-- WORK TO COMPLETE --
When you reach the line containing "let s := withList" in the entries below, begin reproducing lines exactly, and stop once the line containing "s.settings.pack.cellCount ∧ v ≠ []) ∧" is done.

Stored items
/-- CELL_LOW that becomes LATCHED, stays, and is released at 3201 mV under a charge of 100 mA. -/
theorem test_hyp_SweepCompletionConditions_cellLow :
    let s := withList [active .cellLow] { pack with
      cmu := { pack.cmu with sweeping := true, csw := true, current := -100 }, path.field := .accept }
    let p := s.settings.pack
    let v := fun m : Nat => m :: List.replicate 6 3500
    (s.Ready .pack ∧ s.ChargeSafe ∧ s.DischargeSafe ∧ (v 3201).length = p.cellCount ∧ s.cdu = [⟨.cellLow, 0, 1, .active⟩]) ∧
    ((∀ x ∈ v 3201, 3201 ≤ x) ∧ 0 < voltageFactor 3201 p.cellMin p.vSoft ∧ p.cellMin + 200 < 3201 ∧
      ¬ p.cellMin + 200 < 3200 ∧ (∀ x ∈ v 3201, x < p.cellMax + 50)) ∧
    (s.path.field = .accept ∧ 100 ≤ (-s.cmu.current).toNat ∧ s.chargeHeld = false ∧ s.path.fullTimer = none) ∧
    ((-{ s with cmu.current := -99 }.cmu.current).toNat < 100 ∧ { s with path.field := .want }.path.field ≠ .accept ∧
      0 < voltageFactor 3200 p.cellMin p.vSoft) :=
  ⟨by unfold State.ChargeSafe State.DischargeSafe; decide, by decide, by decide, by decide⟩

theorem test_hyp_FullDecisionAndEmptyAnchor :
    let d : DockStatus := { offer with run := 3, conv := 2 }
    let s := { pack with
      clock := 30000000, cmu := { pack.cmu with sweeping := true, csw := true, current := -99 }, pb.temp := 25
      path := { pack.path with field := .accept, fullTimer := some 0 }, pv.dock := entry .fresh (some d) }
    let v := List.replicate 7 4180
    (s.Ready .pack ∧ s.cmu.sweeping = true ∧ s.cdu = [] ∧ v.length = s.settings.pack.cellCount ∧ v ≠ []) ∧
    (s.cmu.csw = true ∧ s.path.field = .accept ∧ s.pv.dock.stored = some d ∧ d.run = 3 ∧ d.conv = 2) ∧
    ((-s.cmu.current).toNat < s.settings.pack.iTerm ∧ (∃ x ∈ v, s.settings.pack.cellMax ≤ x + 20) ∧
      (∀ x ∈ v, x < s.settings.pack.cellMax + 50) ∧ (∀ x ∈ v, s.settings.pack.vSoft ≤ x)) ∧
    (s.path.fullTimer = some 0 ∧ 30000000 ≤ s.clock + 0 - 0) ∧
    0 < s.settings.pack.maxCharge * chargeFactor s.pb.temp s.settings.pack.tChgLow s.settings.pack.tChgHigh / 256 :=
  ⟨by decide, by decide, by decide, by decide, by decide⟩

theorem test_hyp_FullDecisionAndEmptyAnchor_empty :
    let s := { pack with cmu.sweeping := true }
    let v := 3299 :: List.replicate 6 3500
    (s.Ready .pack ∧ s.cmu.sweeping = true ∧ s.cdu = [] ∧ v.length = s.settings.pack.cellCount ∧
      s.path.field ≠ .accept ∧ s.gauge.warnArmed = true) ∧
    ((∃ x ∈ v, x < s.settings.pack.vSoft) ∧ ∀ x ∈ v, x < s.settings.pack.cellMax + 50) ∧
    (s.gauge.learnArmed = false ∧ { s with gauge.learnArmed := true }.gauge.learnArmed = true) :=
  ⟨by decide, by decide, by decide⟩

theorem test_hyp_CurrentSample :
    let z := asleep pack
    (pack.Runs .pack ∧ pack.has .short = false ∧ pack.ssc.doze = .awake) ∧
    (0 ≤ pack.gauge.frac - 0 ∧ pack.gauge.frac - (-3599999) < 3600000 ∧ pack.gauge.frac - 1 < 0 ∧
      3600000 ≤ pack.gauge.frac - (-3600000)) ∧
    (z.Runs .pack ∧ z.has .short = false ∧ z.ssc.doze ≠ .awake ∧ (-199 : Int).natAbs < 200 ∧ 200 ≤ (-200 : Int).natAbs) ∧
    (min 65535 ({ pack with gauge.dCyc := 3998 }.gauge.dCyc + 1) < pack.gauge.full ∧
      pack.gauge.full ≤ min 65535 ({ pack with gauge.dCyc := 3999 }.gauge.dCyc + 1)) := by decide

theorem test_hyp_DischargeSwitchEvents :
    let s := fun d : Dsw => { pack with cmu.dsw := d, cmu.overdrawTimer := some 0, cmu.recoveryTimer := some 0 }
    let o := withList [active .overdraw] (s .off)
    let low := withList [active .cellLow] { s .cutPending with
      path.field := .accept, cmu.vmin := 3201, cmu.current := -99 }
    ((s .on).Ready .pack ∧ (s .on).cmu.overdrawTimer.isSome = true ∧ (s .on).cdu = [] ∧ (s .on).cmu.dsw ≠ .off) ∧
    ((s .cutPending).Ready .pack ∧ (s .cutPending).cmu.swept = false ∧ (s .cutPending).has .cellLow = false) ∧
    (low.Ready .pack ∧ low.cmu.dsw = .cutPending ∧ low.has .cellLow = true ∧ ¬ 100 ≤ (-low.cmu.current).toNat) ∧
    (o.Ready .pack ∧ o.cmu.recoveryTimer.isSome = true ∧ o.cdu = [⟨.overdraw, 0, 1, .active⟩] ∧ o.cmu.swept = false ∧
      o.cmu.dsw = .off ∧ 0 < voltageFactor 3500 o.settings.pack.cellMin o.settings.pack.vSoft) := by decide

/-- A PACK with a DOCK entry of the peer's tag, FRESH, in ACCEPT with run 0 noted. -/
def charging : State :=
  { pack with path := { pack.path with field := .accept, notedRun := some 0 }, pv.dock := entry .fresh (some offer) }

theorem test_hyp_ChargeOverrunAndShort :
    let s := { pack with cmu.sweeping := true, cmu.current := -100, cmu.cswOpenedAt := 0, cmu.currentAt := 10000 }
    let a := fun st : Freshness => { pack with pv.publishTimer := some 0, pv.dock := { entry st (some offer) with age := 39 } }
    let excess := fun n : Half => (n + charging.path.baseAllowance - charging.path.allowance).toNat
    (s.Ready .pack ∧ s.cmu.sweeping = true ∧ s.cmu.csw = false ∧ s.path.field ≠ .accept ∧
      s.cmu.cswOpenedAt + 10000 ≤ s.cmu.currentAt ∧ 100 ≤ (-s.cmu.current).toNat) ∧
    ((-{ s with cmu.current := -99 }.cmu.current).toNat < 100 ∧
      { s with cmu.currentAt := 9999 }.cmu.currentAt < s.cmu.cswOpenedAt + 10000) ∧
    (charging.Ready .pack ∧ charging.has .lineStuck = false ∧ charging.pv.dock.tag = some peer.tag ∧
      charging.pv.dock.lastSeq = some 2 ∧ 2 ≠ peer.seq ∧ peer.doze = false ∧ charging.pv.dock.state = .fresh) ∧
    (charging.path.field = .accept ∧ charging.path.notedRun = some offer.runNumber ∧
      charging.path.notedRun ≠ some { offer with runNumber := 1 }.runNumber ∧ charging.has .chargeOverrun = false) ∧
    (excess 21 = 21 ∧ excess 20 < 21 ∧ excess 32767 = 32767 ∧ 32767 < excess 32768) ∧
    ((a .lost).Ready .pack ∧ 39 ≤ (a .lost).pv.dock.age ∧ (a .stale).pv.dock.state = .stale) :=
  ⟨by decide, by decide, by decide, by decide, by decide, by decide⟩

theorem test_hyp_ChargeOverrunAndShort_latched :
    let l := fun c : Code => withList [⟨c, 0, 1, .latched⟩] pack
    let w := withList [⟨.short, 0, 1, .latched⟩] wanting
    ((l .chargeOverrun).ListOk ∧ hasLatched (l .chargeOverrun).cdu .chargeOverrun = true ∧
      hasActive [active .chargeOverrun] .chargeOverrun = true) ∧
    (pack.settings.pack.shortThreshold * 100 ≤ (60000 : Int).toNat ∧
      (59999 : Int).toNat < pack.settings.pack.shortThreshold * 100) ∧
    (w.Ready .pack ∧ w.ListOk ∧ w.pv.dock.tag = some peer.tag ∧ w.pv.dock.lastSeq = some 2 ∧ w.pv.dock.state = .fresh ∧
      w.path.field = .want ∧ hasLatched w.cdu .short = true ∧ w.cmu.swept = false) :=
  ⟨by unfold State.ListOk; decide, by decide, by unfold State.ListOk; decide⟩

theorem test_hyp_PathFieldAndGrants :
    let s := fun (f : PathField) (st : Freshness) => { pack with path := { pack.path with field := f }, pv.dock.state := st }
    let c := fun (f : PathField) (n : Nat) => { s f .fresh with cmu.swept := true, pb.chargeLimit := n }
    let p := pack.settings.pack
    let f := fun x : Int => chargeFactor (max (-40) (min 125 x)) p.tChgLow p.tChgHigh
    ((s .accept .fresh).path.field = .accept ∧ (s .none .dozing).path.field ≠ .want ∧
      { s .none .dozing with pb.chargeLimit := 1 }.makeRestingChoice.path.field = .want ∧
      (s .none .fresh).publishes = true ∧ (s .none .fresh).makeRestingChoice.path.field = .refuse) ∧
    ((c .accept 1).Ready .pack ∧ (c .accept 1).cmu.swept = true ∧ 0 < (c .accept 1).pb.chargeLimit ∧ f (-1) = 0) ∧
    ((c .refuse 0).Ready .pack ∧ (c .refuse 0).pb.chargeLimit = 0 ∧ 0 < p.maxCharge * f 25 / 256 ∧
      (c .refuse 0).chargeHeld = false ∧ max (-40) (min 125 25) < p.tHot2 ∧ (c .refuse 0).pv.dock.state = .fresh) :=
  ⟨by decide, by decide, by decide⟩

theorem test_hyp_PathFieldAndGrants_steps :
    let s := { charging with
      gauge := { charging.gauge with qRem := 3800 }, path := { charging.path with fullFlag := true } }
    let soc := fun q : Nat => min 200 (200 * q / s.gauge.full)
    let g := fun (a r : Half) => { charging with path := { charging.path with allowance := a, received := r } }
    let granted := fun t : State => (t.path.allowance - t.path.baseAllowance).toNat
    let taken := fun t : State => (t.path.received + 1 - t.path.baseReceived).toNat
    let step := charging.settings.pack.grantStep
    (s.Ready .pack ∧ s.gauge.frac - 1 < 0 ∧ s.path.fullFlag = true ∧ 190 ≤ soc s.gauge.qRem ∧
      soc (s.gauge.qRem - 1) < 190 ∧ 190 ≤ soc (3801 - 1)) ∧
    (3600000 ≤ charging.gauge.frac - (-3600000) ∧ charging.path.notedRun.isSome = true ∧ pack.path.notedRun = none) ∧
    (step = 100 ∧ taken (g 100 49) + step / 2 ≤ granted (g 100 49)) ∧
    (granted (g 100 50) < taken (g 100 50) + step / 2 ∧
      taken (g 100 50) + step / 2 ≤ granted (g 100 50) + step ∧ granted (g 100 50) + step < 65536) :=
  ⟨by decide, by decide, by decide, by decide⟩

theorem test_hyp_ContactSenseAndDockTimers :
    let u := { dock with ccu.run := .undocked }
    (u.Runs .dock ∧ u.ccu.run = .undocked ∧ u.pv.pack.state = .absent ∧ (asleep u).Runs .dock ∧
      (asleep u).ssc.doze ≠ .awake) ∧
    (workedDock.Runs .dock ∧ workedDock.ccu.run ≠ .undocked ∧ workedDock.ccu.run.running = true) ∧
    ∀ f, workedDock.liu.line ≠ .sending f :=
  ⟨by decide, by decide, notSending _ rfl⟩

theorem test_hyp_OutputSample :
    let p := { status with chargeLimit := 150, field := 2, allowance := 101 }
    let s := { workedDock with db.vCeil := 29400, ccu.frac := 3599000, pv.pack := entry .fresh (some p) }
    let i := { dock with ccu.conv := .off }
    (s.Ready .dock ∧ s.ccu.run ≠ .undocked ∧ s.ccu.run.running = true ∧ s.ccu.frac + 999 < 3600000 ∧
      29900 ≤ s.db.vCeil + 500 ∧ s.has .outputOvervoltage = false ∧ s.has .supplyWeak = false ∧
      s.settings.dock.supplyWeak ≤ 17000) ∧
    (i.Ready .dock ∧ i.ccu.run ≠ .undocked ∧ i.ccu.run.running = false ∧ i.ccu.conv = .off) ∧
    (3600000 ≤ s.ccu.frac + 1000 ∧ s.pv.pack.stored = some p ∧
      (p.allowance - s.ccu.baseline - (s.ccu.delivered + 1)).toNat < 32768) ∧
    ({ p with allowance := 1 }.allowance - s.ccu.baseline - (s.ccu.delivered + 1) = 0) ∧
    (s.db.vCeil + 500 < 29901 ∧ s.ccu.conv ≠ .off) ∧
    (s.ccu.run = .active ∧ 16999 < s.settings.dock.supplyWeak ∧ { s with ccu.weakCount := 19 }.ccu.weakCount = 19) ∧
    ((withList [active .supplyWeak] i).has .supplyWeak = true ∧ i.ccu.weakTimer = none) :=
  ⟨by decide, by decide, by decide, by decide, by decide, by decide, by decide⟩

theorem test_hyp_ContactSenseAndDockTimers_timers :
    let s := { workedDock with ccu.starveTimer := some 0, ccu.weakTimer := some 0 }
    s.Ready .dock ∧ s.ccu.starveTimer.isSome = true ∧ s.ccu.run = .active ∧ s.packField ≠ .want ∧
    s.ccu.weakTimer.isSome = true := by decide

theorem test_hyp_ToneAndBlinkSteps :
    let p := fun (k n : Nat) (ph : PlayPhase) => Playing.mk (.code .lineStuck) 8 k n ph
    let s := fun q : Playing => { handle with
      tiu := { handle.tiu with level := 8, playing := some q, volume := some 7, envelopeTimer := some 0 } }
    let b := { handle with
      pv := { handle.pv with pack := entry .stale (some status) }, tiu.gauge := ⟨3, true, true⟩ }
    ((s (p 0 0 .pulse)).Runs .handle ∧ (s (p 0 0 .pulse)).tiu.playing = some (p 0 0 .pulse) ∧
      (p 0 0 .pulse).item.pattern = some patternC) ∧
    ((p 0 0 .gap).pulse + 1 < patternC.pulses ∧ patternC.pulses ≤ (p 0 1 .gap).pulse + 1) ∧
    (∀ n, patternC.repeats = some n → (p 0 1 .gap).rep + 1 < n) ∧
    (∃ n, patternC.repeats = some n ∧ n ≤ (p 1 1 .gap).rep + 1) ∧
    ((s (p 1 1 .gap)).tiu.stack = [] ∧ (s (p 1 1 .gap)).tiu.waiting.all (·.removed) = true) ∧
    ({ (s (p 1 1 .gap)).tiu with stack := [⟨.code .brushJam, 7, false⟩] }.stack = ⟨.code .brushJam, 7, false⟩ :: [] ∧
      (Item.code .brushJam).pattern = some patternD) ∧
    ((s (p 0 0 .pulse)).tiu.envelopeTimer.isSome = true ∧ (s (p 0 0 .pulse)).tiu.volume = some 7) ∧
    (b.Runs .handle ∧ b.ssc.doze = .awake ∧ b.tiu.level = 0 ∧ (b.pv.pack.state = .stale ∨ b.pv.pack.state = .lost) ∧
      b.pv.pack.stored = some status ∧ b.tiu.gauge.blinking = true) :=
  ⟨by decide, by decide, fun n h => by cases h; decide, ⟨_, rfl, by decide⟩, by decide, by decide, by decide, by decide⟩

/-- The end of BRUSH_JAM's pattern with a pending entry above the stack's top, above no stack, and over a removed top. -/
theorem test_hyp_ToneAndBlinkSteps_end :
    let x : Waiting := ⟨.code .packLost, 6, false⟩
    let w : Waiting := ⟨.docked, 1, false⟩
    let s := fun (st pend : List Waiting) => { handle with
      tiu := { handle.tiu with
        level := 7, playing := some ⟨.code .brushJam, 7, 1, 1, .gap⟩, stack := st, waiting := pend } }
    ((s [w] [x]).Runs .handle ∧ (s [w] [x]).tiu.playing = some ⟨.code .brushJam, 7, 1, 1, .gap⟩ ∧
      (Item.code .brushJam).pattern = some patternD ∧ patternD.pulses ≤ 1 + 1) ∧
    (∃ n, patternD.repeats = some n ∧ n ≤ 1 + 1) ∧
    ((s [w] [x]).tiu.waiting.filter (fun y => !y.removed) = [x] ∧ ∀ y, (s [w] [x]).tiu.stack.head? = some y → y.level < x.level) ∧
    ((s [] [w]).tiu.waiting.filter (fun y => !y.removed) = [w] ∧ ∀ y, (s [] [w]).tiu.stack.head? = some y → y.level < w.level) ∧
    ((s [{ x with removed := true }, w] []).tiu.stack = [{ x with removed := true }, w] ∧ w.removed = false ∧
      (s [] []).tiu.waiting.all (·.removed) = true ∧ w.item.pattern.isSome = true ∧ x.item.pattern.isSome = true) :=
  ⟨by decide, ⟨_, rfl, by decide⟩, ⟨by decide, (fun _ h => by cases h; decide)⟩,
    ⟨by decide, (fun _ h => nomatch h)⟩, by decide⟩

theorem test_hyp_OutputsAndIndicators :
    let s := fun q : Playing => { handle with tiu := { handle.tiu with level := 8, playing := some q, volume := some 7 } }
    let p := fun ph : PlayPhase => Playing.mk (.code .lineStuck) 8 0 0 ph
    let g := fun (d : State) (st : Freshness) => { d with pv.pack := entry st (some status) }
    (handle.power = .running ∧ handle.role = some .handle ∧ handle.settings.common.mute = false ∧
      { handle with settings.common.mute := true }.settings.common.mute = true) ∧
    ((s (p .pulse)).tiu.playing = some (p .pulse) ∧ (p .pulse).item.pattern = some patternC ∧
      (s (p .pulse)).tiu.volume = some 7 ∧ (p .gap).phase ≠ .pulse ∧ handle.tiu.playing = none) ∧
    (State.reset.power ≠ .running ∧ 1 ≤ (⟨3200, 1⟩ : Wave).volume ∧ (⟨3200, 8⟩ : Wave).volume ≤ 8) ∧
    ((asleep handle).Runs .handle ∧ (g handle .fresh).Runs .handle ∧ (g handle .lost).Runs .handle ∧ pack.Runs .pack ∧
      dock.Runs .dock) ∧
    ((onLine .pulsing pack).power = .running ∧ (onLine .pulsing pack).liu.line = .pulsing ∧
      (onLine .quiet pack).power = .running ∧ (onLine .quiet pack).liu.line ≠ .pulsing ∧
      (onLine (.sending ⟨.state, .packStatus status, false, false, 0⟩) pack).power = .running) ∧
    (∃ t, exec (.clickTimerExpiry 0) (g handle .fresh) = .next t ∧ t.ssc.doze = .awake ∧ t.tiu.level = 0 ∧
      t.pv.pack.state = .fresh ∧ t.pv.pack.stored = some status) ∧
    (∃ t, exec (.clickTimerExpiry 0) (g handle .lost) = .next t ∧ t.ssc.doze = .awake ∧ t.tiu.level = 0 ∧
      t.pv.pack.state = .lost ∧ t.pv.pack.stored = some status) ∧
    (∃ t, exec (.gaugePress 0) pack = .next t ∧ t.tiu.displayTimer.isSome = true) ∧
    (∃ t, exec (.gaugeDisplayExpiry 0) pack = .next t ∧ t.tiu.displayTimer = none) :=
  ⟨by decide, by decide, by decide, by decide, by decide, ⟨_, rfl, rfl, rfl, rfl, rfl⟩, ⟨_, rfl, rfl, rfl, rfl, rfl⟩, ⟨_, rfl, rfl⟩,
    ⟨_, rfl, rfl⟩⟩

* * *

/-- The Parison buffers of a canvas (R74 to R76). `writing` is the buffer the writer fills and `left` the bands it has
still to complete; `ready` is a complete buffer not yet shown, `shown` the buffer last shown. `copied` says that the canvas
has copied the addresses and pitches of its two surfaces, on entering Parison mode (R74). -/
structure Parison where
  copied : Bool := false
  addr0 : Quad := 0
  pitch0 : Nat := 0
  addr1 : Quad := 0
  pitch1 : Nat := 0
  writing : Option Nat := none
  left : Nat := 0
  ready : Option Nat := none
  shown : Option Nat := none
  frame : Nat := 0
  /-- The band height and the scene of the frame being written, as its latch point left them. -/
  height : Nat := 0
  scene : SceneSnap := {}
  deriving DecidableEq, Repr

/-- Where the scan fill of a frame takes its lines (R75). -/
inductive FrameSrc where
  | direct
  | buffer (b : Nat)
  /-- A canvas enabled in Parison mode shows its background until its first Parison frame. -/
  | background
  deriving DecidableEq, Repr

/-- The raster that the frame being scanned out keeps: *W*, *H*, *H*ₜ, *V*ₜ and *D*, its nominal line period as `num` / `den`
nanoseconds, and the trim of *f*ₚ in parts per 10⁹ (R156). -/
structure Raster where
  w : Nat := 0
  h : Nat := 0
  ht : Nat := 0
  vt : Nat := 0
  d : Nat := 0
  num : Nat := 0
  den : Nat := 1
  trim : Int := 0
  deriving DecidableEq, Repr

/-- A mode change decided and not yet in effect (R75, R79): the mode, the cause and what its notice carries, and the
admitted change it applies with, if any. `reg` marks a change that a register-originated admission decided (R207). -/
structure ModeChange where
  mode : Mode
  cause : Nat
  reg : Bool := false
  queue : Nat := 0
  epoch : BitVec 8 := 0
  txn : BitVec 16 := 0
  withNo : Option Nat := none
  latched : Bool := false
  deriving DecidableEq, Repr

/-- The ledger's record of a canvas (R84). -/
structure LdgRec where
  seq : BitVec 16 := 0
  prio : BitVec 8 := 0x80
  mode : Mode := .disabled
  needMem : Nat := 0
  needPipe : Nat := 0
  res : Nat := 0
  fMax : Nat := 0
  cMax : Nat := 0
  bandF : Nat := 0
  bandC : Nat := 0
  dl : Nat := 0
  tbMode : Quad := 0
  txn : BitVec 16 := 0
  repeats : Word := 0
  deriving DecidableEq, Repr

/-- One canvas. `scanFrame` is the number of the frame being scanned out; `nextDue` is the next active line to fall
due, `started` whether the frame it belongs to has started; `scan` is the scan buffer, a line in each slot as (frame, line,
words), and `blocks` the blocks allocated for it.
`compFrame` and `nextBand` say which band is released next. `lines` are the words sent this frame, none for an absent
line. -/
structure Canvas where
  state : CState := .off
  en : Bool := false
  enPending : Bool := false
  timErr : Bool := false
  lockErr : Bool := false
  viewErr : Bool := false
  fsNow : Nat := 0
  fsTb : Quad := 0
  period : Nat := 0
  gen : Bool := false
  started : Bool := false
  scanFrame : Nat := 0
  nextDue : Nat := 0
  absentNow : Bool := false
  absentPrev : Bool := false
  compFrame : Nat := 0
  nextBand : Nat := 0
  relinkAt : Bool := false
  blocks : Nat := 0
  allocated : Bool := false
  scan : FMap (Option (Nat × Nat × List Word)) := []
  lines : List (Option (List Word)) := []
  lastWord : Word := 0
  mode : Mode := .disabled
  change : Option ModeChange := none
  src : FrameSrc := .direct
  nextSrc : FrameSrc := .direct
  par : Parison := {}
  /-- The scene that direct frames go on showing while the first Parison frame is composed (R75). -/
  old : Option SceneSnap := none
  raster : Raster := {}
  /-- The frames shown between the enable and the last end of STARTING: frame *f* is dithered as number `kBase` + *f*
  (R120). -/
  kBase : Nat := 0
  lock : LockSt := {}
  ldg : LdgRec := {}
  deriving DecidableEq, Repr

-- ANSWER SPACE --
    let s := withList [active .cellLow] { pack with
      cmu := { pack.cmu with sweeping := true, csw := true, current := -100 }, path.field := .accept }
    let p := s.settings.pack
    let v := fun m : Nat => m :: List.replicate 6 3500
    (s.Ready .pack ∧ s.ChargeSafe ∧ s.DischargeSafe ∧ (v 3201).length = p.cellCount ∧ s.cdu = [⟨.cellLow, 0, 1, .active⟩]) ∧
    ((∀ x ∈ v 3201, 3201 ≤ x) ∧ 0 < voltageFactor 3201 p.cellMin p.vSoft ∧ p.cellMin + 200 < 3201 ∧
      ¬ p.cellMin + 200 < 3200 ∧ (∀ x ∈ v 3201, x < p.cellMax + 50)) ∧
    (s.path.field = .accept ∧ 100 ≤ (-s.cmu.current).toNat ∧ s.chargeHeld = false ∧ s.path.fullTimer = none) ∧
    ((-{ s with cmu.current := -99 }.cmu.current).toNat < 100 ∧ { s with path.field := .want }.path.field ≠ .accept ∧
      0 < voltageFactor 3200 p.cellMin p.vSoft) :=
  ⟨by unfold State.ChargeSafe State.DischargeSafe; decide, by decide, by decide, by decide⟩

theorem test_hyp_FullDecisionAndEmptyAnchor :
    let d : DockStatus := { offer with run := 3, conv := 2 }
    let s := { pack with
      clock := 30000000, cmu := { pack.cmu with sweeping := true, csw := true, current := -99 }, pb.temp := 25
      path := { pack.path with field := .accept, fullTimer := some 0 }, pv.dock := entry .fresh (some d) }
    let v := List.replicate 7 4180
    (s.Ready .pack ∧ s.cmu.sweeping = true ∧ s.cdu = [] ∧ v.length = s.settings.pack.cellCount ∧ v ≠ []) ∧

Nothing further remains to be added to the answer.